How can *(arr2d[0]) have 1 as output, if arr2d[0] is "circularly pointing" itself? Also apparently pointer arthimetic is not functioning for arr[0], as arr[0]+1 doesn't gets one to arr[1].

I was not expecting the arr[0] to be circularly pointing to itself, I expected it to a pointer to a 1D array of length 3. this tells that this happens but I want to know why how can arr[0] point to itself but at the same time *(arr[0]) gives 1?

Shashank Rana
  • 3
  • 3
  • what do you mean with "point to itself" ? The whole array, the first row and the first element all have the same adress – 463035818_is_not_an_ai Jan 10 '23 at 17:54
  • An array in C++ is merely a sequence of its elements, contiguous in memory. An array of `int[3]` is a sequence of `int[3]` in memory, and `int[3]` is itself a sequence of `int` in memory. Dereferencing removes one layer of that and is fairly similar to just getting the zero'th element to begin with.
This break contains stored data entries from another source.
-- ==== Sys2Proof/Laws/State.lean ====
section
/-! SUPPORT. One lemma per field per update of the state, so that no later proof unfolds a record update; and what each
block operation leaves of its own record. -/
namespace Sys2Proof.Machine

/-! ### Window records -/

@[simp] theorem window_setWindow_self (s : State) (k : Slot) (w : Window) : (s.setWindow k w).window k = w := by
  simp [State.window, State.setWindow]

theorem window_setWindow (s : State) (j k : Slot) (w : Window) :
    (s.setWindow k w).window j = if j = k then w else s.window j := by
  by_cases h : j = k
  · subst h; simp
  · have h' : k.val ≠ j.val := fun e => h (Fin.ext e.symm)
    simp [State.window, State.setWindow, h, h']

theorem window_setWindow_ne (s : State) {j k : Slot} (w : Window) (h : j ≠ k) :
    (s.setWindow k w).window j = s.window j := by
  rw [window_setWindow, if_neg h]

@[simp] theorem window_map (s : State) (f : Window → Window) (k : Slot) :
    ({ s with windows := s.windows.map f } : State).window k = f (s.window k) := by
  simp [State.window]

@[simp] theorem window_deliver (s : State) (src : Source) (k : Slot) :
    (s.deliver src).window k = (s.window k).receive { source := src, seq := (s.bu.count src).seq src } := by
  simp [State.window, State.deliver]

theorem window_congr {s t : State} (h : t.windows = s.windows) (k : Slot) : t.window k = s.window k := by
  simp [State.window, h]


/-! ### setWindow -/

@[simp] theorem re_setWindow (s : State) (k : Slot) (w : Window) : (s.setWindow k w).re = s.re := rfl
@[simp] theorem sw_setWindow (s : State) (k : Slot) (w : Window) : (s.setWindow k w).sw = s.sw := rfl
@[simp] theorem hp_setWindow (s : State) (k : Slot) (w : Window) : (s.setWindow k w).hp = s.hp := rfl
@[simp] theorem cp_setWindow (s : State) (k : Slot) (w : Window) : (s.setWindow k w).cp = s.cp := rfl
@[simp] theorem mp_setWindow (s : State) (k : Slot) (w : Window) : (s.setWindow k w).mp = s.mp := rfl
@[simp] theorem bu_setWindow (s : State) (k : Slot) (w : Window) : (s.setWindow k w).bu = s.bu := rfl
@[simp] theorem tu_setWindow (s : State) (k : Slot) (w : Window) : (s.setWindow k w).tu = s.tu := rfl
@[simp] theorem au_setWindow (s : State) (k : Slot) (w : Window) : (s.setWindow k w).au = s.au := rfl
@[simp] theorem ml_setWindow (s : State) (k : Slot) (w : Window) : (s.setWindow k w).ml = s.ml := rfl
@[simp] theorem pins_setWindow (s : State) (k : Slot) (w : Window) : (s.setWindow k w).pins = s.pins := rfl
@[simp] theorem out_setWindow (s : State) (k : Slot) (w : Window) : (s.setWindow k w).out = s.out := rfl
@[simp] theorem choices_setWindow (s : State) (k : Slot) (w : Window) : (s.setWindow k w).choices = s.choices := rfl
@[simp] theorem pending_setWindow (s : State) (k : Slot) (w : Window) : (s.setWindow k w).pending = s.pending := rfl

/-! ### raise -/

@[simp] theorem windows_raise (s : State) (c : Cause) : (s.raise c).windows = s.windows := rfl
@[simp] theorem re_raise (s : State) (c : Cause) : (s.raise c).re = s.re := rfl
@[simp] theorem sw_raise (s : State) (c : Cause) : (s.raise c).sw = s.sw := rfl
@[simp] theorem hp_raise (s : State) (c : Cause) : (s.raise c).hp = s.hp := rfl
@[simp] theorem cp_raise (s : State) (c : Cause) : (s.raise c).cp = s.cp := rfl
@[simp] theorem mp_raise (s : State) (c : Cause) : (s.raise c).mp = s.mp := rfl
@[simp] theorem bu_raise (s : State) (c : Cause) : (s.raise c).bu = s.bu := rfl
@[simp] theorem tu_raise (s : State) (c : Cause) : (s.raise c).tu = s.tu := rfl
@[simp] theorem ml_raise (s : State) (c : Cause) : (s.raise c).ml = s.ml := rfl
@[simp] theorem pins_raise (s : State) (c : Cause) : (s.raise c).pins = s.pins := rfl
@[simp] theorem out_raise (s : State) (c : Cause) : (s.raise c).out = s.out := rfl
@[simp] theorem choices_raise (s : State) (c : Cause) : (s.raise c).choices = s.choices := rfl
@[simp] theorem pending_raise (s : State) (c : Cause) : (s.raise c).pending = s.pending := rfl

/-! ### deliver -/

@[simp] theorem re_deliver (s : State) (src : Source) : (s.deliver src).re = s.re := rfl
@[simp] theorem sw_deliver (s : State) (src : Source) : (s.deliver src).sw = s.sw := rfl
@[simp] theorem hp_deliver (s : State) (src : Source) : (s.deliver src).hp = s.hp := rfl
@[simp] theorem cp_deliver (s : State) (src : Source) : (s.deliver src).cp = s.cp := rfl
@[simp] theorem mp_deliver (s : State) (src : Source) : (s.deliver src).mp = s.mp := rfl
@[simp] theorem tu_deliver (s : State) (src : Source) : (s.deliver src).tu = s.tu := rfl
@[simp] theorem au_deliver (s : State) (src : Source) : (s.deliver src).au = s.au := rfl
@[simp] theorem ml_deliver (s : State) (src : Source) : (s.deliver src).ml = s.ml := rfl
@[simp] theorem pins_deliver (s : State) (src : Source) : (s.deliver src).pins = s.pins := rfl
@[simp] theorem out_deliver (s : State) (src : Source) : (s.deliver src).out = s.out := rfl
@[simp] theorem choices_deliver (s : State) (src : Source) : (s.deliver src).choices = s.choices := rfl
@[simp] theorem pending_deliver (s : State) (src : Source) : (s.deliver src).pending = s.pending := rfl

/-! ### setPort -/

@[simp] theorem windows_setPort (s : State) (p : PortId) (q : Port) : (s.setPort p q).windows = s.windows := by cases p <;> rfl
@[simp] theorem re_setPort (s : State) (p : PortId) (q : Port) : (s.setPort p q).re = s.re := by cases p <;> rfl
@[simp] theorem sw_setPort (s : State) (p : PortId) (q : Port) : (s.setPort p q).sw = s.sw := by cases p <;> rfl
@[simp] theorem mp_setPort (s : State) (p : PortId) (q : Port) : (s.setPort p q).mp = s.mp := by cases p <;> rfl
@[simp] theorem bu_setPort (s : State) (p : PortId) (q : Port) : (s.setPort p q).bu = s.bu := by cases p <;> rfl
@[simp] theorem tu_setPort (s : State) (p : PortId) (q : Port) : (s.setPort p q).tu = s.tu := by cases p <;> rfl
@[simp] theorem au_setPort (s : State) (p : PortId) (q : Port) : (s.setPort p q).au = s.au := by cases p <;> rfl
@[simp] theorem ml_setPort (s : State) (p : PortId) (q : Port) : (s.setPort p q).ml = s.ml := by cases p <;> rfl
@[simp] theorem pins_setPort (s : State) (p : PortId) (q : Port) : (s.setPort p q).pins = s.pins := by cases p <;> rfl
@[simp] theorem out_setPort (s : State) (p : PortId) (q : Port) : (s.setPort p q).out = s.out := by cases p <;> rfl
@[simp] theorem choices_setPort (s : State) (p : PortId) (q : Port) : (s.setPort p q).choices = s.choices := by cases p <;> rfl
@[simp] theorem pending_setPort (s : State) (p : PortId) (q : Port) : (s.setPort p q).pending = s.pending := by cases p <;> rfl

/-! ### request -/

@[simp] theorem windows_request (s : State) (p : PortId) (t : Translated) : (s.request p t).windows = s.windows := by cases p <;> rfl
@[simp] theorem re_request (s : State) (p : PortId) (t : Translated) : (s.request p t).re = s.re := by cases p <;> rfl
@[simp] theorem sw_request (s : State) (p : PortId) (t : Translated) : (s.request p t).sw = s.sw := by cases p <;> rfl
@[simp] theorem mp_request (s : State) (p : PortId) (t : Translated) : (s.request p t).mp = s.mp := by cases p <;> rfl
@[simp] theorem bu_request (s : State) (p : PortId) (t : Translated) : (s.request p t).bu = s.bu := by cases p <;> rfl
@[simp] theorem tu_request (s : State) (p : PortId) (t : Translated) : (s.request p t).tu = s.tu := by cases p <;> rfl
@[simp] theorem au_request (s : State) (p : PortId) (t : Translated) : (s.request p t).au = s.au := by cases p <;> rfl
@[simp] theorem ml_request (s : State) (p : PortId) (t : Translated) : (s.request p t).ml = s.ml := by cases p <;> rfl
@[simp] theorem pins_request (s : State) (p : PortId) (t : Translated) : (s.request p t).pins = s.pins := by cases p <;> rfl
@[simp] theorem out_request (s : State) (p : PortId) (t : Translated) : (s.request p t).out = s.out := by cases p <;> rfl
@[simp] theorem choices_request (s : State) (p : PortId) (t : Translated) : (s.request p t).choices = s.choices := by cases p <;> rfl
@[simp] theorem pending_request (s : State) (p : PortId) (t : Translated) : (s.request p t).pending = s.pending := by cases p <;> rfl

/-! ### answerHead -/

@[simp] theorem windows_answerHead (s : State) (p : PortId) (r : PortResponse) : (s.answerHead p r).windows = s.windows := by cases p <;> rfl
@[simp] theorem re_answerHead (s : State) (p : PortId) (r : PortResponse) : (s.answerHead p r).re = s.re := by cases p <;> rfl
@[simp] theorem sw_answerHead (s : State) (p : PortId) (r : PortResponse) : (s.answerHead p r).sw = s.sw := by cases p <;> rfl
@[simp] theorem mp_answerHead (s : State) (p : PortId) (r : PortResponse) : (s.answerHead p r).mp = s.mp := by cases p <;> rfl
@[simp] theorem bu_answerHead (s : State) (p : PortId) (r : PortResponse) : (s.answerHead p r).bu = s.bu := by cases p <;> rfl
@[simp] theorem tu_answerHead (s : State) (p : PortId) (r : PortResponse) : (s.answerHead p r).tu = s.tu := by cases p <;> rfl
@[simp] theorem au_answerHead (s : State) (p : PortId) (r : PortResponse) : (s.answerHead p r).au = s.au := by cases p <;> rfl
@[simp] theorem ml_answerHead (s : State) (p : PortId) (r : PortResponse) : (s.answerHead p r).ml = s.ml := by cases p <;> rfl
@[simp] theorem pins_answerHead (s : State) (p : PortId) (r : PortResponse) : (s.answerHead p r).pins = s.pins := by cases p <;> rfl
@[simp] theorem choices_answerHead (s : State) (p : PortId) (r : PortResponse) : (s.answerHead p r).choices = s.choices := by cases p <;> rfl
@[simp] theorem pending_answerHead (s : State) (p : PortId) (r : PortResponse) : (s.answerHead p r).pending = s.pending := by cases p <;> rfl

/-! ### refuseHead -/

@[simp] theorem windows_refuseHead (s : State) (p : PortId) (a : Addr) (r : Reason) : (s.refuseHead p a r).windows = s.windows := by cases p <;> rfl
@[simp] theorem re_refuseHead (s : State) (p : PortId) (a : Addr) (r : Reason) : (s.refuseHead p a r).re = s.re := by cases p <;> rfl
@[simp] theorem sw_refuseHead (s : State) (p : PortId) (a : Addr) (r : Reason) : (s.refuseHead p a r).sw = s.sw := by cases p <;> rfl
@[simp] theorem mp_refuseHead (s : State) (p : PortId) (a : Addr) (r : Reason) : (s.refuseHead p a r).mp = s.mp := by cases p <;> rfl
@[simp] theorem bu_refuseHead (s : State) (p : PortId) (a : Addr) (r : Reason) : (s.refuseHead p a r).bu = s.bu := by cases p <;> rfl
@[simp] theorem tu_refuseHead (s : State) (p : PortId) (a : Addr) (r : Reason) : (s.refuseHead p a r).tu = s.tu := by cases p <;> rfl
@[simp] theorem ml_refuseHead (s : State) (p : PortId) (a : Addr) (r : Reason) : (s.refuseHead p a r).ml = s.ml := by cases p <;> rfl
@[simp] theorem pins_refuseHead (s : State) (p : PortId) (a : Addr) (r : Reason) : (s.refuseHead p a r).pins = s.pins := by cases p <;> rfl
@[simp] theorem choices_refuseHead (s : State) (p : PortId) (a : Addr) (r : Reason) : (s.refuseHead p a r).choices = s.choices := by cases p <;> rfl
@[simp] theorem pending_refuseHead (s : State) (p : PortId) (a : Addr) (r : Reason) : (s.refuseHead p a r).pending = s.pending := by cases p <;> rfl

/-! ### failCopy -/

@[simp] theorem sw_failCopy (s : State) (k : Slot) : (s.failCopy k).sw = s.sw := rfl
@[simp] theorem hp_failCopy (s : State) (k : Slot) : (s.failCopy k).hp = s.hp := rfl
@[simp] theorem cp_failCopy (s : State) (k : Slot) : (s.failCopy k).cp = s.cp := rfl
@[simp] theorem mp_failCopy (s : State) (k : Slot) : (s.failCopy k).mp = s.mp := rfl
@[simp] theorem bu_failCopy (s : State) (k : Slot) : (s.failCopy k).bu = s.bu := rfl
@[simp] theorem tu_failCopy (s : State) (k : Slot) : (s.failCopy k).tu = s.tu := rfl
@[simp] theorem ml_failCopy (s : State) (k : Slot) : (s.failCopy k).ml = s.ml := rfl
@[simp] theorem pins_failCopy (s : State) (k : Slot) : (s.failCopy k).pins = s.pins := rfl
@[simp] theorem out_failCopy (s : State) (k : Slot) : (s.failCopy k).out = s.out := rfl
@[simp] theorem choices_failCopy (s : State) (k : Slot) : (s.failCopy k).choices = s.choices := rfl
@[simp] theorem pending_failCopy (s : State) (k : Slot) : (s.failCopy k).pending = s.pending := rfl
In fact, in the absence of possible alignment issues and other messy memory details, `int[2][3]` is basically the same thing as `int[6]`. – Silvio Mayolo Jan 10 '23 at 17:56
  • 2
    details matter, the output of the code you posted does not start with `12345` – 463035818_is_not_an_ai Jan 10 '23 at 17:56
  • 2
    Side note: Many people are taught at an array is a pointer to its first element. This is not true. An array is an array. it simply converts, [decays](https://stackoverflow.com/questions/1461432/what-is-array-to-pointer-decay), to a pointer easily and automatically. – user4581301 Jan 10 '23 at 18:01
  • 2
    Very related: [What is array to pointer decay?](https://stackoverflow.com/questions/1461432/what-is-array-to-pointer-decay?r=Saves_AllUserSaves) – πάντα ῥεῖ Jan 10 '23 at 18:04
  • 2
    This output cannot be produced by this code. Please post a [mcve]. – n. m. could be an AI Jan 10 '23 at 18:08
  • that 12345 is a system generated gibberish output, printed with every file, but I get what youre saying. Shouldn't * (arr) and *(&arr) be giving same value given that arr and &arr have same value in here. – Shashank Rana Jan 10 '23 at 18:14

1 Answers1

2

How can *(arr2d[0]) have 1 as output, if arr2d[0] is "circularly pointing" itself?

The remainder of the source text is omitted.